* _Task goal_
How many of the lines below hold "resolution"? Only the number, please.

* _Dataset records_
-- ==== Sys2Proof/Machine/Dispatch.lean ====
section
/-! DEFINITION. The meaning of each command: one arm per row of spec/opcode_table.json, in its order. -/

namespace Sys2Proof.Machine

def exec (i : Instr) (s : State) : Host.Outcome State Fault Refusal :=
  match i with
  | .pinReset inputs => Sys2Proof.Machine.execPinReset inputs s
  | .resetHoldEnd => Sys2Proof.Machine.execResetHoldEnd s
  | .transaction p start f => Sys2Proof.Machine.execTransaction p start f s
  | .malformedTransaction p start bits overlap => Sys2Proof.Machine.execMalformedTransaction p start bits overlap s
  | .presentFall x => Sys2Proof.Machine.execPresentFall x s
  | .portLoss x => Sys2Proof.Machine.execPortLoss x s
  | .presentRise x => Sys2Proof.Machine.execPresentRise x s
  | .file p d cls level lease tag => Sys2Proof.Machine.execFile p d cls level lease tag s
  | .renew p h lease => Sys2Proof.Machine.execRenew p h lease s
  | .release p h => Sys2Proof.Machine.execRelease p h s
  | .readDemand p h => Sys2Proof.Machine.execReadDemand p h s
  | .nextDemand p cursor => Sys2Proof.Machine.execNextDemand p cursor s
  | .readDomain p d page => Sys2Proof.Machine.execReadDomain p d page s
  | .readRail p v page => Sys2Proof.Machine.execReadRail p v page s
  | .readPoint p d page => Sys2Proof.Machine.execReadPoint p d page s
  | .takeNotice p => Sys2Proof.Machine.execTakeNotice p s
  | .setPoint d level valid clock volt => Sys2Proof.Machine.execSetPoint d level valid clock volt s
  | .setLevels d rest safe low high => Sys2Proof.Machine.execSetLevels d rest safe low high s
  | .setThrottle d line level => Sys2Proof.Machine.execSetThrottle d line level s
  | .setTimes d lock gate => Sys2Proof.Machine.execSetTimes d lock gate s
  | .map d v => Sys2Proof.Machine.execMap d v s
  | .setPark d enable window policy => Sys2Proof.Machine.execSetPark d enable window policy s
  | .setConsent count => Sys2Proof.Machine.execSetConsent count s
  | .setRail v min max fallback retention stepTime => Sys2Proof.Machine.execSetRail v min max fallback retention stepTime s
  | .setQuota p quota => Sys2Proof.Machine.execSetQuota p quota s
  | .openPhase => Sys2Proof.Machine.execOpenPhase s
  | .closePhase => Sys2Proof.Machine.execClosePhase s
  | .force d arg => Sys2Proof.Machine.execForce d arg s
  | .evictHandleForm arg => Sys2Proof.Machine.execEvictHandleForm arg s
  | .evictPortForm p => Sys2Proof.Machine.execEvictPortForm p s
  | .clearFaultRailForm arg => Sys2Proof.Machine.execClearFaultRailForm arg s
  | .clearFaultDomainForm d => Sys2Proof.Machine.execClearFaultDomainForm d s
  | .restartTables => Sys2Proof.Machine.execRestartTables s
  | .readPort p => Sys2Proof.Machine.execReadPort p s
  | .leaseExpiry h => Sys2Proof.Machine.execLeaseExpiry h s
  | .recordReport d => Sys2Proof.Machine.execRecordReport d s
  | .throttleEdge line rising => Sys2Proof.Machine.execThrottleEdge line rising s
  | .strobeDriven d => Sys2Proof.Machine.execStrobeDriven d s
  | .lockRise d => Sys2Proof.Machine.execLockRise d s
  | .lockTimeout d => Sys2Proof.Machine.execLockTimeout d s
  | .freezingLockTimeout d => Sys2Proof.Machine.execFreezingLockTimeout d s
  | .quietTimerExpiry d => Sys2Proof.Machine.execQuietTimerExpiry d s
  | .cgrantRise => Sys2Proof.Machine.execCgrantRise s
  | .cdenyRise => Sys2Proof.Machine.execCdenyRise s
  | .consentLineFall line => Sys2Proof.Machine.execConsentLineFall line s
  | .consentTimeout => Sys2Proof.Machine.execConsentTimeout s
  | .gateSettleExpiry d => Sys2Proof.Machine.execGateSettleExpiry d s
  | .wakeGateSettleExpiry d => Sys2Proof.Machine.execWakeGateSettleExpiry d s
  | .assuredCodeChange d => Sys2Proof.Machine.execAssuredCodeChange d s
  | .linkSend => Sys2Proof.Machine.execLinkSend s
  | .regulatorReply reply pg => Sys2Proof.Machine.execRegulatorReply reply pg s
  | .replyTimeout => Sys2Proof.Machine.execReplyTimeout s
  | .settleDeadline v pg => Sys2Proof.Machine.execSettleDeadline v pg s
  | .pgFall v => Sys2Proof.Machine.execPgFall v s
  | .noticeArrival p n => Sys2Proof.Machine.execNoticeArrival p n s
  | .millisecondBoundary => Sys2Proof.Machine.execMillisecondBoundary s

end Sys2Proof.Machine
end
* * *
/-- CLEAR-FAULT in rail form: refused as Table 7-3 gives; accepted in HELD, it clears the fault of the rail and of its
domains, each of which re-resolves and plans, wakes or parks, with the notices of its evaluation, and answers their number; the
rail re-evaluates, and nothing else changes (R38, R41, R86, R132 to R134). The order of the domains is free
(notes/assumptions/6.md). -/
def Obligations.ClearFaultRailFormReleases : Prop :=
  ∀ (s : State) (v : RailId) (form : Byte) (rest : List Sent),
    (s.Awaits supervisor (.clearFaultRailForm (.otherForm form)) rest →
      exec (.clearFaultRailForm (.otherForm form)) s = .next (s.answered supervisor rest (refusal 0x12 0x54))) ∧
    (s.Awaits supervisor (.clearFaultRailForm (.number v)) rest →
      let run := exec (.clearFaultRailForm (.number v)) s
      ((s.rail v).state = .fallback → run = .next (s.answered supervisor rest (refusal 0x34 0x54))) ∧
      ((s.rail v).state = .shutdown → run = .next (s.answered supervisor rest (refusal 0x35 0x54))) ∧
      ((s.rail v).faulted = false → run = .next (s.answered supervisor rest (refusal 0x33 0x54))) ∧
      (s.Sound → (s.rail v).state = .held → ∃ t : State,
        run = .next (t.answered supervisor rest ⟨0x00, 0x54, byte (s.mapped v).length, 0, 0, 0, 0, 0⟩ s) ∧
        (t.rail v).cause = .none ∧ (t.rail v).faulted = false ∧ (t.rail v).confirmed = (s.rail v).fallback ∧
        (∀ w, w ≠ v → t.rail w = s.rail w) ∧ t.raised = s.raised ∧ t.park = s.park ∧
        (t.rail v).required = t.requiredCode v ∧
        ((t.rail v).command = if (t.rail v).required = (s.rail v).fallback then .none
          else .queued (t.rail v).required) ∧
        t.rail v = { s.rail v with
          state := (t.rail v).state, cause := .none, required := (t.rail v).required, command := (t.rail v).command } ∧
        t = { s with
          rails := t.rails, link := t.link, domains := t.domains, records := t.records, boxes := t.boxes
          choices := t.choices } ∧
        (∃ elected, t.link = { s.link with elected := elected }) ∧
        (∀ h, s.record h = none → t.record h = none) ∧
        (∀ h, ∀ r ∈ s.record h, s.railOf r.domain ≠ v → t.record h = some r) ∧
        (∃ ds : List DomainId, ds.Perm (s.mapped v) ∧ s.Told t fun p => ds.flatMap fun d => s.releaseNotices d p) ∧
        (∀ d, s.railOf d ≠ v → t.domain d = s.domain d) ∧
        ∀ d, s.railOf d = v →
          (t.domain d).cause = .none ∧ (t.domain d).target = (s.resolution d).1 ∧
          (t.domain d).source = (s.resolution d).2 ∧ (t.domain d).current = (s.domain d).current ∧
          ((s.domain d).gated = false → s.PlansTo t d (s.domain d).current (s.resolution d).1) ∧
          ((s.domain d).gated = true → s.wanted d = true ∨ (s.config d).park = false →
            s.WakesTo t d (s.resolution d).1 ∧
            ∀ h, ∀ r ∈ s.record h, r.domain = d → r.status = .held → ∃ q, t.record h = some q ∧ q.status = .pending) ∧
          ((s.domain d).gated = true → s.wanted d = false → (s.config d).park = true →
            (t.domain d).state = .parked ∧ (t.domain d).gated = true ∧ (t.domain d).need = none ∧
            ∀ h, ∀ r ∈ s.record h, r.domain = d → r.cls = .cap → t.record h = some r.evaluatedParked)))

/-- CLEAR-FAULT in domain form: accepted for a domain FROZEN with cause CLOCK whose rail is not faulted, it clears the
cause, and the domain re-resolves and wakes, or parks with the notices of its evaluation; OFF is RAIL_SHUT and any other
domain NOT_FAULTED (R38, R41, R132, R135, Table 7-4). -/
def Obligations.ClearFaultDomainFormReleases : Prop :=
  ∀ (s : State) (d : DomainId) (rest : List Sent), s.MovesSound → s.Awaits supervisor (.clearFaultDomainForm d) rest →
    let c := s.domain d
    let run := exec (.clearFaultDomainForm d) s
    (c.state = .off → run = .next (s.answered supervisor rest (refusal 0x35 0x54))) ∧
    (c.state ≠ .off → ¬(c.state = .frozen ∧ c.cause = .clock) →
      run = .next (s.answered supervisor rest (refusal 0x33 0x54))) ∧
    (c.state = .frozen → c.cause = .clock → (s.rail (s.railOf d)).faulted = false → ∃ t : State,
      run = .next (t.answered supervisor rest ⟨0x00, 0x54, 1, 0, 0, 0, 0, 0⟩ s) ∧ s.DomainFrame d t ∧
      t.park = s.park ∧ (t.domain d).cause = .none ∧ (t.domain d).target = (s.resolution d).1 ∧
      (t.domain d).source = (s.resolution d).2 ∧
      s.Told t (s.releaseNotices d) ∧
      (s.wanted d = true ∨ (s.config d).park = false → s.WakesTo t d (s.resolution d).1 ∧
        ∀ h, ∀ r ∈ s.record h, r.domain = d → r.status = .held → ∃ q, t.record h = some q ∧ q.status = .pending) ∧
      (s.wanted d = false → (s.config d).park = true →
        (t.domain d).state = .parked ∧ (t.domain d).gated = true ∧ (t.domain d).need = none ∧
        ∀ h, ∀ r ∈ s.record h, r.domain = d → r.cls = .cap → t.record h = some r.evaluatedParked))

* _Answer section_
7